***** EXTRACTED ENTRIES

-- ==== Sys2Proof/Tests/Slice0.lean ====
section
/-! SUPPORT. The model's own tests. Expected values are those of spec/95_test_vectors.md (named at each group) or of the
rules' worked examples, never the model's own output. The witnesses at the end meet the hypotheses of the statements in
Certificates/Slice0/Obligations.lean, clause by clause, at the ends of their ranges. -/

namespace Sys2Proof.Tests

open Sys2Proof.Machine

/-! ## Helpers -/

/-- The state right after reset. -/
abbrev s0 : State := State.reset

/-- One step from a state with a command word captured. -/
def run (s : State) (word : Nat) : Option State :=
  match step (s.withFetchWord 32 word) with
  | .next t => some t
  | _ => none

/-- The outcome of a step seen through one view of the next state. -/
def see {α : Type} (s : State) (word : Nat) (view : State → α) : Option α := (run s word).map view

/-- Operands in ARG0..ARG2. -/
def args (a b c : Nat) : State :=
  { s0 with arg0 := BitVec.ofNat 32 a, arg1 := BitVec.ofNat 32 b, arg2 := BitVec.ofNat 32 c }

/-- PR0 holds `p`, PR1 holds `q`, ARG0 holds `e`. -/
def polys (p q : List Byte) (e : Nat) : State :=
  { s0 with
    mem := Memory.writeList (Memory.writeList [] 0x1400 4 q) 0x1000 4 p
    plen0 := BitVec.ofNat 9 p.length, plen1 := BitVec.ofNat 9 q.length, arg0 := BitVec.ofNat 32 e }

/-- SEGDESC[0] = (mode, 0, length) over the text at TEXT[0], ARG1 = version. -/
def oneSegment (mode : BitVec 8) (text : List Word) (version : Nat) : State :=
  { s0 with
    mem := (text.zipIdx.foldl (fun m p => Memory.writeWord m (0x10000 + 4 * p.2) p.1)
      (Memory.writeWord (Memory.write [] 0x2000 mode) 0x2004 (BitVec.ofNat 32 (text.length * 65536))))
    arg1 := BitVec.ofNat 32 version, segCount := 1#7 }

/-- A 2 × 2 grid, MASKED. -/
def tinyGrid : State :=
  { s0 with gridState := .masked, moduleCount := 2#8, grid := [[.dark, .light], [.light, .dark]] }

/-! ## Well-formedness: an ill-formed term for each check -/

theorem test_wf_reserved_bits : CmdFields.wellFormed useNone ⟨0x00#8, 0#2, 0#2, 0#2, 1#18⟩ = false := by decide
theorem test_wf_rd : CmdFields.wellFormed useNone ⟨0x20#8, 1#2, 0#2, 0#2, 0#18⟩ = false := by decide
theorem test_wf_ra : CmdFields.wellFormed ⟨true, false, false⟩ ⟨0x14#8, 3#2, 1#2, 0#2, 0#18⟩ = false := by decide
theorem test_wf_rb : CmdFields.wellFormed ⟨true, true, false⟩ ⟨0x15#8, 3#2, 1#2, 2#2, 0#18⟩ = false := by decide
theorem test_wf_good : CmdFields.wellFormed ⟨true, true, true⟩ ⟨0x12#8, 2#2, 3#2, 1#2, 0#18⟩ = true := by decide

/-! ## Decoding: every constructor from a word written out from R110 and R114 (reserved ++ RB ++ RA ++ RD ++ OP) -/

theorem test_decode_nop : decode (0#18 ++ 0b00#2 ++ 0b00#2 ++ 0b00#2 ++ 0b00000000#8) = .ok .nop := by decide
theorem test_decode_sreset : decode (0#18 ++ 0b00#2 ++ 0b00#2 ++ 0b00#2 ++ 0b00000001#8) = .ok .sreset := by decide
theorem test_decode_gfExp : decode (0#18 ++ 0b00#2 ++ 0b00#2 ++ 0b00#2 ++ 0b00010000#8) = .ok .gfExp := by decide
theorem test_decode_gfLog : decode (0#18 ++ 0b00#2 ++ 0b00#2 ++ 0b00#2 ++ 0b00010001#8) = .ok .gfLog := by decide
theorem test_decode_polyMul :
    decode (0#18 ++ 0b01#2 ++ 0b00#2 ++ 0b10#2 ++ 0b00010010#8) = .ok (.polyMul .p2 .p0 .p1) := by decide
theorem test_decode_polyMod :
    decode (0#18 ++ 0b10#2 ++ 0b11#2 ++ 0b01#2 ++ 0b00010011#8) = .ok (.polyMod .p1 .p3 .p2) := by decide
theorem test_decode_polyGen :
    decode (0#18 ++ 0b00#2 ++ 0b00#2 ++ 0b11#2 ++ 0b00010100#8) = .ok (.polyGen .p3) := by decide
theorem test_decode_rsEcc :
    decode (0#18 ++ 0b00#2 ++ 0b01#2 ++ 0b11#2 ++ 0b00010101#8) = .ok (.rsEcc .p3 .p1) := by decide
theorem test_decode_bbClear : decode (0#18 ++ 0b00#2 ++ 0b00#2 ++ 0b00#2 ++ 0b00100000#8) = .ok .bbClear := by decide
theorem test_decode_bbPut : decode (0#18 ++ 0b00#2 ++ 0b00#2 ++ 0b00#2 ++ 0b00100001#8) = .ok .bbPut := by decide
theorem test_decode_segWrite : decode (0#18 ++ 0b00#2 ++ 0b00#2 ++ 0b00#2 ++ 0b00100010#8) = .ok .segWrite := by decide
theorem test_decode_build : decode (0#18 ++ 0b00#2 ++ 0b00#2 ++ 0b00#2 ++ 0b00110000#8) = .ok .build := by decide
theorem test_decode_bchFmt : decode (0#18 ++ 0b00#2 ++ 0b00#2 ++ 0b00#2 ++ 0b00110001#8) = .ok .bchFmt := by decide
theorem test_decode_bchVer : decode (0#18 ++ 0b00#2 ++ 0b00#2 ++ 0b00#2 ++ 0b00110010#8) = .ok .bchVer := by decide
theorem test_decode_maskBit : decode (0#18 ++ 0b00#2 ++ 0b00#2 ++ 0b00#2 ++ 0b00110011#8) = .ok .maskBit := by decide
theorem test_decode_penalty : decode (0#18 ++ 0b00#2 ++ 0b00#2 ++ 0b00#2 ++ 0b01000000#8) = .ok .penalty := by decide
theorem test_decode_encode : decode (0#18 ++ 0b00#2 ++ 0b00#2 ++ 0b00#2 ++ 0b01010000#8) = .ok .encode := by decide
theorem test_decode_isDark : decode (0#18 ++ 0b00#2 ++ 0b00#2 ++ 0b00#2 ++ 0b01010001#8) = .ok .isDark := by decide

/-- R117's examples. -/
theorem test_encode_words :
    encode (.polyMul .p2 .p0 .p1) = 0x00001212#32 ∧ encode (.rsEcc .p3 .p1) = 0x00000715#32 := by decide

/-- R115: reserved opcodes, a reserved bit, an unused field of each kind. -/
theorem test_decode_illegal :
    decode 0x02#32 = .error .reservedOpcode ∧ decode 0xFF#32 = .error .reservedOpcode ∧
    decode 0x80000012#32 = .error .reservedBits ∧ decode 0x4000#32 = .error .reservedBits ∧
    decode 0x100#32 = .error .unusedField ∧ decode 0x414#32 = .error .unusedField ∧
    decode 0x1015#32 = .error .unusedField := by decide
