-- ==== Sys2Proof/Machine/Ops.lean ====
section
/-!
DEFINITION. Operations over agents and registers: access to cores, clusters, layers and towers, the register files with
their hard-wired and banked registers, the lane partition, flags, taking a trap and returning from one.
-/
namespace Sys2Proof.Machine

/-! ### Agents and positions -/

/-- The part holds 2 towers of 8 layers of 20 clusters of 8 cores (R2): core ((t × 8 + l) × 20 + c) × 8 + k. -/
def coreCount : Nat := 2560
def clusterOf (n : Nat) : Nat := n / 8
def layerOf (n : Nat) : Nat := n / 160
def towerOf (n : Nat) : Nat := n / 1280
/-- Cluster within its layer, and core within its cluster. -/
def cluIdx (n : Nat) : Nat := n / 8 % 20
def coreIdx (n : Nat) : Nat := n % 8
/-- COREID [11:0] of a core (R57). -/
def coreId (n : Nat) : Nat := towerOf n + 2 * (layerOf n % 8) + 16 * cluIdx n + 512 * coreIdx n
/-- The core that a COREID [11:0] names. -/
def coreOfId (id : Nat) : Nat := ((id % 2 * 8 + id / 2 % 8) * 20 + id / 16 % 32) * 8 + id / 512 % 8

def State.core (s : State) (n : Nat) : Core := (look s.cores n).getD {}
def State.putCore (s : State) (n : Nat) (c : Core) : State := { s with cores := put s.cores n c }
def State.cluster (s : State) (n : Nat) : Cluster := (look s.clusters n).getD {}
def State.putCluster (s : State) (n : Nat) (c : Cluster) : State := { s with clusters := put s.clusters n c }
def State.layer (s : State) (n : Nat) : Layer := (look s.layers n).getD {}
def State.putLayer (s : State) (n : Nat) (l : Layer) : State := { s with layers := put s.layers n l }
def State.tower (s : State) (n : Nat) : Tower := (look s.towers n).getD {}
def State.putTower (s : State) (n : Nat) (t : Tower) : State := { s with towers := put s.towers n t }
def State.modCore (s : State) (n : Nat) (f : Core → Core) : State := s.putCore n (f (s.core n))
def State.modCluster (s : State) (n : Nat) (f : Cluster → Cluster) : State := s.putCluster n (f (s.cluster n))
def State.modLayer (s : State) (n : Nat) (f : Layer → Layer) : State := s.putLayer n (f (s.layer n))
def State.modTower (s : State) (n : Nat) (f : Tower → Tower) : State := s.putTower n (f (s.tower n))

/-- Thread slot k of core n. -/
def State.thread (s : State) (n k : Nat) : Thread := (s.core n).threads.getD k {}
def State.putThread (s : State) (n k : Nat) (t : Thread) : State :=
  s.modCore n fun c => { c with threads := c.threads.setIfInBounds k t }
def State.modThread (s : State) (n k : Nat) (f : Thread → Thread) : State := s.putThread n k (f (s.thread n k))

/-- The thread whose turn it is, its core, cluster, layer and tower. -/
def State.me (s : State) : Thread := s.thread s.cur s.curSlot
def State.putMe (s : State) (t : Thread) : State := s.putThread s.cur s.curSlot t
def State.modMe (s : State) (f : Thread → Thread) : State := s.putMe (f s.me)
def State.myCore (s : State) : Core := s.core s.cur
def State.modMyCore (s : State) (f : Core → Core) : State := s.modCore s.cur f
def State.myCluster (s : State) : Cluster := s.cluster (clusterOf s.cur)
def State.myTower (s : State) : Tower := s.tower (towerOf s.cur)

/-- The state with another thread current: for device steps that act in a thread. -/
def State.as (s : State) (n k : Nat) : State := { s with cur := n, curSlot := Fin.ofNat 4 k }
/-- f done as thread k of core n, the current thread restored. -/
def State.within (s : State) (n k : Nat) (f : State → State) : State :=
  { f (s.as n k) with cur := s.cur, curSlot := s.curSlot }
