-- ==== Sys2Proof/Machine/Memory.lean ====
section
/-!
DEFINITION. Memory: the physical map, keys, page walks, local windows, the checks of an access in their order, loads,
stores with the rewind log and checkpoint logs, commit, page-fault suspension and the fetch of an instruction word.
-/
namespace Sys2Proof.Machine

/-! ### The physical map (R361 to R364) -/

/-- HBM lies below this physical address: 8 stacks of 64 GiB. -/
def hbmEnd : Nat := 0x8000000000
/-- SRAM apertures: tower t, unit u at + (t << 36) + (u << 32); layer number gl counts both towers. -/
def apertures : Nat := 0x100000000000
def layerAperture (gl : Nat) : Nat := apertures + gl / 8 * 0x1000000000 + gl % 8 * 0x100000000
def mirrorBase (t : Nat) : Nat := apertures + t * 0x1000000000 + 0x830000000
def peerBase : Nat := 0x400000000000
def hostBase : Nat := 0x800000000000
def physEnd : Nat := 0x1000000000000
/-- Size of the stack-broadcast region, and its offset in an aperture. -/
def regionSize : Nat := 0x2000000
def regionOff : Nat := 0x30000000
/-- Where the private scratchpad of core n stands (R362). -/
def privBase (n : Nat) : Nat := layerAperture (layerOf n) + 0x80000000 + n % 160 * 0x80000
def privSize : Nat := 0x80000
def clusterBase (gl c : Nat) : Nat := layerAperture gl + 0x40000000 + c * 0x800000

/-- What a physical address reaches (R361, R362). -/
inductive PKind where
  | hbm | onsen (gl : Nat) | replica (gl : Nat) | cluster (gl : Nat) | priv (core : Nat) | mirror (t : Nat)
  | peer (w : Nat) | host | unmapped
  deriving DecidableEq, Repr

/-- The windows of an aperture (R362). -/
def apertureKind (t u off : Nat) : PKind :=
  if u = 8 then (if regionOff ≤ off ∧ off < regionOff + regionSize then .mirror t else .unmapped)
  else if 8 < u ∨ 1 < t then .unmapped
  else if 0x10000000 ≤ off ∧ off < 0x30000000 then .onsen (t * 8 + u)
  else if regionOff ≤ off ∧ off < regionOff + regionSize then .replica (t * 8 + u)
  else if 0x40000000 ≤ off ∧ off < 0x40000000 + 20 * 0x800000 then .cluster (t * 8 + u)
  else if 0x80000000 ≤ off ∧ off < 0x80000000 + 160 * 0x80000 then .priv ((t * 8 + u) * 160 + (off - 0x80000000) / 0x80000)
  else .unmapped

/-- The physical map. -/
def physKind (a : Nat) : PKind :=
  if a < hbmEnd then .hbm
  else if apertures ≤ a ∧ a < apertures + 0x2000000000 then
    apertureKind ((a - apertures) / 0x1000000000) ((a - apertures) / 0x100000000 % 16) (a % 0x100000000)
  else if peerBase ≤ a ∧ a < hostBase then .peer ((a - peerBase) / 0x10000000000)
  else if hostBase ≤ a ∧ a < physEnd then .host
  else .unmapped

/-- The tower that holds a physical address of the package: its own HBM stacks and apertures (R361). -/
def homeTower (a : Nat) : Option Nat :=
  match physKind a with
  | .hbm => some (a / (hbmEnd / 2))
  | .onsen gl | .replica gl | .cluster gl => some (gl / 8)
  | .priv n => some (towerOf n)
  | .mirror t => some t
  | .peer _ | .host | .unmapped => none

/-- A tower runs alone: its boot has skipped the link to the other one, or the other one has stopped (R396, R398). -/
def State.alone (s : State) (tw : Nat) : Bool := decide (14 < (s.tower tw).bootStep) && !(s.tower tw).otherPresent

/-- Where a physical address is held: a peer window leads to the target package's physical address through the
descriptor (R363), while some UALink port of the tower is up (R409); none when unmapped (R364), which the other tower's memory is
to a tower that runs alone (R396). -/
def State.locate (s : State) (tw a : Nat) : Option Nat :=
  match physKind a with
  | .unmapped => none
  | .peer w =>
    if (s.tower tw).ports = 0 then none
    else match look (s.tower tw).peers w with
      | none => none
      | some (target, base) =>
        let pa := base + (a - peerBase) % 0x10000000000
        if target = s.pkg then (match physKind pa with | .unmapped | .peer _ => none | _ => some pa)
        else some ((target + 1) * physEnd + pa)
  | _ => if s.alone tw && (homeTower a).any (· != tw) then none else some a

/-! ### Keys and poison (R389, R390, R402) -/

/-- The key an id names: the random key for id 0, a loaded key, or none while unloaded (R390). -/
def State.keyOf (s : State) (kid : Nat) : Option KeyVal :=
  if kid = 0 then some (.random s.key0) else (look s.keys kid).map .loaded

/-- One byte read under a key: a block of HBM last written under another key gives that key's decryption of the stored ciphertext
(R389, R390). -/
def State.byteKey (s : State) (key : KeyVal) (a : Nat) : Byte :=
  if a < hbmEnd then
    match look s.blockKey (a / 64) with
    | some k => if k = key then s.byte a else otherKeyByte k key (a / 64) (s.bytes (a / 64 * 64) 64) (a % 64)
    | none => s.byte a
  else s.byte a

/-- n bytes read under a key. -/
def State.bytesKey (s : State) (key : KeyVal) (a n : Nat) : List Byte := (List.range n).map fun i => s.byteKey key (a + i)

/-- The block of an HBM address brought under a key: the read and merge of a partial write (R389). -/
def State.rekey (s : State) (key : KeyVal) (a : Nat) : State :=
  if a < hbmEnd then
    let b := a / 64
    match look s.blockKey b with
    | some k =>
      if k = key then s
      else { s.setBytes (b * 64) (s.bytesKey key (b * 64) 64) with blockKey := put s.blockKey b key }
    | none => { s with blockKey := put s.blockKey b key }
  else s

/-- Size of the unit that poison covers at a location (R402): 64 bytes in HBM, 8 elsewhere. -/
def poisonUnit (a : Nat) : Nat := if a < hbmEnd then 64 else 8

/-- A range touches a poisoned unit. -/
def State.poisoned (s : State) (a n : Nat) : Bool :=
  !s.poison.isEmpty && (unitsOf a n (poisonUnit a)).any fun u => s.poison.contains u

/-- A read fails: it touches a poisoned unit, or a poisoned region through any replica or the base mirror (R402). -/
def State.unreadable (s : State) (a n : Nat) : Bool :=
  s.poisoned a n || (match physKind a with
    | .replica gl => (s.tower (gl / 8)).regionPoison
    | .mirror t => (s.tower t).regionPoison
    | _ => false)

/-- Bytes written at a location under a key; a unit wholly written is no longer poisoned (R402). -/
def State.write (s : State) (key : KeyVal) (a : Nat) (bs : List Byte) : State :=
  let s1 := (unitsOf a bs.length 64).foldl (fun st u => st.rekey key u) s
  let u := poisonUnit a
  let s2 := s1.setBytes a bs
  if s.poison.isEmpty then s2
  else { s2 with poison := s2.poison.filter fun p => !(a ≤ p && p + u ≤ a + bs.length) }

/-- A doubleword of a scratchpad or Onsen written as a whole: it is no longer poisoned (R402). -/
def State.putWord (s : State) (a : Nat) (v : Word) : State :=
  { s.setDword a v with poison := s.poison.filter (· != a) }

/-- Doubleword of an object in a scratchpad or Onsen. -/
def State.objWord (s : State) (a : Nat) : Word := s.dword a
def State.setObjWord (s : State) (a : Nat) (v : Word) : State := s.write (.random 0) a (leBytes 8 v.toNat)

/-! ### Page walks (R380 to R383) -/

/-- A walk ends with a leaf, or with no translation: KIND, level and entry of R387. -/
inductive Walk where
  | leaf (e : TlbEntry)
  | fail (kind level : Nat) (entry : Word)
  deriving DecidableEq, Repr

/-- The base address of an entry (R381). -/
def ptePA (e : Word) : Nat := fld e 8 40 * 256
def inHost (a : Nat) : Bool := decide (hostBase ≤ a ∧ a < physEnd)
def inHbm (a : Nat) : Bool := decide (a < hbmEnd)

/-- A leaf range that reaches private scratchpads, or a Caldera aperture other than its mirror (R382). -/
def leafForbidden (base size : Nat) : Bool :=
  if apertures ≤ base ∧ base < apertures + 0x2000000000 then
    let u := (base - apertures) / 0x100000000 % 16
    let off := base % 0x100000000
    if u = 8 then !(regionOff ≤ off && off + size ≤ regionOff + regionSize)
    else decide (u < 8) && decide (0x80000000 < off + size)
  else false

/-- The malformed-entry conditions of R382. -/
def State.malformed (s : State) (e : Word) (level shift : Nat) : Bool :=
  let pa := ptePA e
  let table := bit e 1
  fld e 58 6 != 0
  || (if table then
        fld e 2 6 != 0 || fld e 48 10 != 0 || level == 3 || !(inHbm pa || inHost pa)
          || pa % (if level = 2 then 256 else 4096) != 0
      else
        level == 0 || pa % 2 ^ shift != 0 || (bit e 5 && bit e 7) || (bit e 6 && !inHost pa)
          || (fld e 48 10 != 0 && (!inHbm pa || (s.keyOf (fld e 48 10)).isNone))
          || leafForbidden pa (2 ^ shift))

/-- One entry of a table read from memory: valid and well formed, or why the walk ends there. -/
def State.tableEntry (s : State) (tw wkey va : Nat) (l : Nat × Nat × Nat) (table : Nat) : Word ⊕ Walk :=
  let (level, shift, width) := l
  let a := table + 8 * (va / 2 ^ shift % 2 ^ width)
  match s.locate tw a, s.keyOf (if a < hbmEnd then wkey else 0) with
  | some p, some key =>
    if s.poisoned p 8 then .inr (.fail 2 level 0)
    else
      let e : Word := BitVec.ofNat 64 (leNat (s.bytesKey key p 8))
      if !bit e 0 then .inr (.fail 0 level e) else if s.malformed e level shift then .inr (.fail 1 level e) else .inl e
  | _, _ => .inr (.fail 2 level 0)

/-- The walk from a table downward through the given levels, each with its number, index position and index width. An entry that the
walkers' cache holds is taken from there (R383); the table entries of levels 0 to 2 that the walk reads are answered beside
its end, youngest first. -/
def State.walkFrom (s : State) (tw asn wkey va : Nat) (cached : List TableEntry) :
    List (Nat × Nat × Nat) → Nat → Walk × List TableEntry
  | [], _ => (.fail 1 3 0, [])
  | (level, shift, width) :: rest, table =>
    let base := va / 2 ^ shift * 2 ^ shift
    let hit := cached.find? fun t => t.asn == asn && t.level == level && t.base == base
    let entry : Word ⊕ Walk := match hit with
      | some t => .inl t.entry
      | none => s.tableEntry tw wkey va (level, shift, width) table
    match entry with
    | .inr w => (w, [])
    | .inl e =>
      let read : List TableEntry := if hit.isSome || level == 3 then [] else [⟨asn, level, base, 2 ^ shift, e⟩]
      if bit e 1 then
        let (w, more) := s.walkFrom tw asn wkey va cached rest (ptePA e)
        (w, more ++ read)
      else (.leaf { asn := asn, base := base, size := 2 ^ shift, leaf := e }, read)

**********

> **WHAT YOU ARE ASKED TO DO**:
Each line in the listing above from the one containing "s.modCore n fun" through the one containing "def State.modMyCore (s" should be repeated exactly, and no other line.

> **SOLUTION TO THE PROBLEM**:
  s.modCore n fun c => { c with threads := c.threads.setIfInBounds k t }
def State.modThread (s : State) (n k : Nat) (f : Thread → Thread) : State := s.putThread n k (f (s.thread n k))

/-- The thread whose turn it is, its core, cluster, layer and tower. -/
def State.me (s : State) : Thread := s.thread s.cur s.curSlot
def State.putMe (s : State) (t : Thread) : State := s.putThread s.cur s.curSlot t
def State.modMe (s : State) (f : Thread → Thread) : State := s.putMe (f s.me)
def State.myCore (s : State) : Core := s.core s.cur
def State.modMyCore (s : State) (f : Core → Core) : State := s.modCore s.cur f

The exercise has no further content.